(MATERIAL FOR THIS TASK)

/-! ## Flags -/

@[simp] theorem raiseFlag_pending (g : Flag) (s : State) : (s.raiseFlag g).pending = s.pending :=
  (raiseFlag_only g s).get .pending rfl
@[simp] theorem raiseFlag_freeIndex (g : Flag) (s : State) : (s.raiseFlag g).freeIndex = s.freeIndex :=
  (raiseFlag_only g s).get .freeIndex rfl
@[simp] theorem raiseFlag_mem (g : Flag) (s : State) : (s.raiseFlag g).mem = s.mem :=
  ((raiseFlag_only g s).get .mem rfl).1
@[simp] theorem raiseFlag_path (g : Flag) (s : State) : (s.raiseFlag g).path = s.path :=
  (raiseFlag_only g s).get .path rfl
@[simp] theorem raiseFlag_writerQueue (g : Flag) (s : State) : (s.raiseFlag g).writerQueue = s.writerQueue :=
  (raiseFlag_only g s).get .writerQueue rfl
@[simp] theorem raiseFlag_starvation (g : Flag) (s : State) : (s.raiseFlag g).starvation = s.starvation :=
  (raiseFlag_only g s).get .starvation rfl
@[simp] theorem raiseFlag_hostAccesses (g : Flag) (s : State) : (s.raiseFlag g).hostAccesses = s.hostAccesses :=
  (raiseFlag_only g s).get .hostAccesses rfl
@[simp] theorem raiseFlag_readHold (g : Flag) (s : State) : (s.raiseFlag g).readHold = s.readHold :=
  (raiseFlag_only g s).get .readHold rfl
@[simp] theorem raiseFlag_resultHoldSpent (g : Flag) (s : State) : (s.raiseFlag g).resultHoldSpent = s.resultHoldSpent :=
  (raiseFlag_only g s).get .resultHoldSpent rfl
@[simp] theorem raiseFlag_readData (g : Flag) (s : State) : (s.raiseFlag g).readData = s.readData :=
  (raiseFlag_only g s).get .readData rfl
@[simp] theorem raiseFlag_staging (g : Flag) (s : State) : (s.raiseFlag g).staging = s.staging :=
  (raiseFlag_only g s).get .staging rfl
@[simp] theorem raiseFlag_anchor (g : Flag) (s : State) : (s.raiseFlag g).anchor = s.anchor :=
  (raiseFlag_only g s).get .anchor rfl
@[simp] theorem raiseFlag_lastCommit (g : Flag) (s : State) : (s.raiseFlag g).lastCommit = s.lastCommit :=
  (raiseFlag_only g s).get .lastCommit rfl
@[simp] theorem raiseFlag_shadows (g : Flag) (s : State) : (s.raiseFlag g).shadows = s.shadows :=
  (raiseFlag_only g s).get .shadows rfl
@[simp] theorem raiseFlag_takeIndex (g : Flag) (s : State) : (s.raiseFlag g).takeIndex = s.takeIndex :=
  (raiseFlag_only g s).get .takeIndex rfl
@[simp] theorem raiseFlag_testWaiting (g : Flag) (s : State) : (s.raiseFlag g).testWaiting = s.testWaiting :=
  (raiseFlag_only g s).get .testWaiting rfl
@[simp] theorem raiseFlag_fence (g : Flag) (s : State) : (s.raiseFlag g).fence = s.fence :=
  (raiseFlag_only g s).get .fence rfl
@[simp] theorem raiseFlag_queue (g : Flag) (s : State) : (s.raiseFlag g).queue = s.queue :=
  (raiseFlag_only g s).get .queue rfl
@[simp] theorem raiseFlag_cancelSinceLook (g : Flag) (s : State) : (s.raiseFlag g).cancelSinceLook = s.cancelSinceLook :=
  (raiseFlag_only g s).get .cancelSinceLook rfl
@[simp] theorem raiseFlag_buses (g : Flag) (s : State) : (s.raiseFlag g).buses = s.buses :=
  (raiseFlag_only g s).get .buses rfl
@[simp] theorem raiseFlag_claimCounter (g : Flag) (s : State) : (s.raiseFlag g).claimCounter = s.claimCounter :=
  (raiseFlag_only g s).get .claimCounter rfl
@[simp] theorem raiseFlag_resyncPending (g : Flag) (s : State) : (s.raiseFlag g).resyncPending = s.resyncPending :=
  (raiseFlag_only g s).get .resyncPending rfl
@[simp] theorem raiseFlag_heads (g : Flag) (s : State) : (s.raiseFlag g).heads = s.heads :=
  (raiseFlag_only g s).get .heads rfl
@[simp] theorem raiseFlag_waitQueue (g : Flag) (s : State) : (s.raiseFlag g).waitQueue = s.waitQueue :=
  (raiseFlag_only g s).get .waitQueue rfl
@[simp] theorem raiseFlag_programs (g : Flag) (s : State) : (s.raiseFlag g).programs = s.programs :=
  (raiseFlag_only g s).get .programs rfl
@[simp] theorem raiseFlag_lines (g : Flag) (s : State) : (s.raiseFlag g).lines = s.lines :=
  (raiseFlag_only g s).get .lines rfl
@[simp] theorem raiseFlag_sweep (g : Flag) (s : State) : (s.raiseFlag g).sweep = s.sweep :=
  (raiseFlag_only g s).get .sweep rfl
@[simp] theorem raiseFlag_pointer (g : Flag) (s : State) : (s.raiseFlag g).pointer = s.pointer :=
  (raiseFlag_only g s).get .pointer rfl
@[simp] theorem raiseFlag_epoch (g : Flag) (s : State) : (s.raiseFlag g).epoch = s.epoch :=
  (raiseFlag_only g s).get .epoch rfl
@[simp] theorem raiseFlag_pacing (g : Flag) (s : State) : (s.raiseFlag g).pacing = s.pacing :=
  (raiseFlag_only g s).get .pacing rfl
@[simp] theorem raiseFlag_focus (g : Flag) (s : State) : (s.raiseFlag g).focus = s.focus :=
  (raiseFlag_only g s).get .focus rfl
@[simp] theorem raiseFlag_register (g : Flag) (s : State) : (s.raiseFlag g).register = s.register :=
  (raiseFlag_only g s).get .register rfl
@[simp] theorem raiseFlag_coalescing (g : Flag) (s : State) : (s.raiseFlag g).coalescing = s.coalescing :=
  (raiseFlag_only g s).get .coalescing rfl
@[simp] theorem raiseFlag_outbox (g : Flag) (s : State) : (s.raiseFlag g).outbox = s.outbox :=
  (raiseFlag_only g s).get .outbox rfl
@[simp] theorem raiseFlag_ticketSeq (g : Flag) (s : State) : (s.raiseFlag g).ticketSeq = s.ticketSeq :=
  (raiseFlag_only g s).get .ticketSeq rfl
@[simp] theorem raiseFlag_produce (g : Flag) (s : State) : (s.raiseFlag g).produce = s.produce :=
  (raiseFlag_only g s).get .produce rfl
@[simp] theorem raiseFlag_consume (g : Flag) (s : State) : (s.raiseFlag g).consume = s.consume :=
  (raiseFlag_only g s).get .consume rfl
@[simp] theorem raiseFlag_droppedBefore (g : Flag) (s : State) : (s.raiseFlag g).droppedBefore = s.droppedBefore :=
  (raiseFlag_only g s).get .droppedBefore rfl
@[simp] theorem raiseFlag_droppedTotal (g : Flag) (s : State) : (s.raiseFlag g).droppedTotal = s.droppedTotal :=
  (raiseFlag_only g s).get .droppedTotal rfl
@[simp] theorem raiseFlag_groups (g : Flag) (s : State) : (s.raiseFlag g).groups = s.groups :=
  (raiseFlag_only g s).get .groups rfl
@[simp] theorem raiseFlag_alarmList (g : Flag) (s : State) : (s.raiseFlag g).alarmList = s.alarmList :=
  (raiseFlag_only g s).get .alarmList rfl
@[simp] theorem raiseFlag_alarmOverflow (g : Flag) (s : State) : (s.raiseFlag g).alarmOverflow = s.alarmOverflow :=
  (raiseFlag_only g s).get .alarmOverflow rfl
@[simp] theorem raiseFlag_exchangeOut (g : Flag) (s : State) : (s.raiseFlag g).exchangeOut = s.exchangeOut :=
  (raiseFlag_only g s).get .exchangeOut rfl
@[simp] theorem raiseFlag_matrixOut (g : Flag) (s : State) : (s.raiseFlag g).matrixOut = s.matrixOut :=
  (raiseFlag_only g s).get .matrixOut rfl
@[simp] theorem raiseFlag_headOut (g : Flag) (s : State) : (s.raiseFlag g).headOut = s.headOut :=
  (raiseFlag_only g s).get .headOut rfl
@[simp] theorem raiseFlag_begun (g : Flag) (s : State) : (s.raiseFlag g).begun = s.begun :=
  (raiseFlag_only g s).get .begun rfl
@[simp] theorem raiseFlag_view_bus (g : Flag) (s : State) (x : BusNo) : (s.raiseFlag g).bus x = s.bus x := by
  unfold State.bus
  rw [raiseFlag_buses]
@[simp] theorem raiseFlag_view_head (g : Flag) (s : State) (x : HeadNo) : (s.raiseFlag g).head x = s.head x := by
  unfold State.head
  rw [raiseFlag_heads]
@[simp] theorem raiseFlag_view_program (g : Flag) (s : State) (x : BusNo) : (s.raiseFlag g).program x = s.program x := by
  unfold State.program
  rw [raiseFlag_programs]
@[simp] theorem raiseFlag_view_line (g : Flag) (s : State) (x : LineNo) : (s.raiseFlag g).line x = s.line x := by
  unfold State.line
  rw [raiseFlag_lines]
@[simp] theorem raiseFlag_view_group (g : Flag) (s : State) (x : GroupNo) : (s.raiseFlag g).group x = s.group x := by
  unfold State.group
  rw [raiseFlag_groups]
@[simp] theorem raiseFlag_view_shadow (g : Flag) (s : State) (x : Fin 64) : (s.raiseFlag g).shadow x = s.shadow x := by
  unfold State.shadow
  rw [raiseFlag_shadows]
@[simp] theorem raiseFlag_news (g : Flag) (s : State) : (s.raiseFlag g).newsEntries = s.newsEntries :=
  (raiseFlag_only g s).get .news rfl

(End MATERIAL FOR THIS TASK)

• [PROBLEM TO SOLVE] Output the lines of the records above exactly as they appear, from the line containing "theorem raiseFlag_sweep (g" through the line containing "(raiseFlag_only g s).get .coalescing rfl".

• [ANSWER BOX]
@[simp] theorem raiseFlag_sweep (g : Flag) (s : State) : (s.raiseFlag g).sweep = s.sweep :=
  (raiseFlag_only g s).get .sweep rfl
@[simp] theorem raiseFlag_pointer (g : Flag) (s : State) : (s.raiseFlag g).pointer = s.pointer :=
  (raiseFlag_only g s).get .pointer rfl
@[simp] theorem raiseFlag_epoch (g : Flag) (s : State) : (s.raiseFlag g).epoch = s.epoch :=
  (raiseFlag_only g s).get .epoch rfl
@[simp] theorem raiseFlag_pacing (g : Flag) (s : State) : (s.raiseFlag g).pacing = s.pacing :=
  (raiseFlag_only g s).get .pacing rfl
@[simp] theorem raiseFlag_focus (g : Flag) (s : State) : (s.raiseFlag g).focus = s.focus :=
  (raiseFlag_only g s).get .focus rfl
@[simp] theorem raiseFlag_register (g : Flag) (s : State) : (s.raiseFlag g).register = s.register :=
  (raiseFlag_only g s).get .register rfl
@[simp] theorem raiseFlag_coalescing (g : Flag) (s : State) : (s.raiseFlag g).coalescing = s.coalescing :=
  (raiseFlag_only g s).get .coalescing rfl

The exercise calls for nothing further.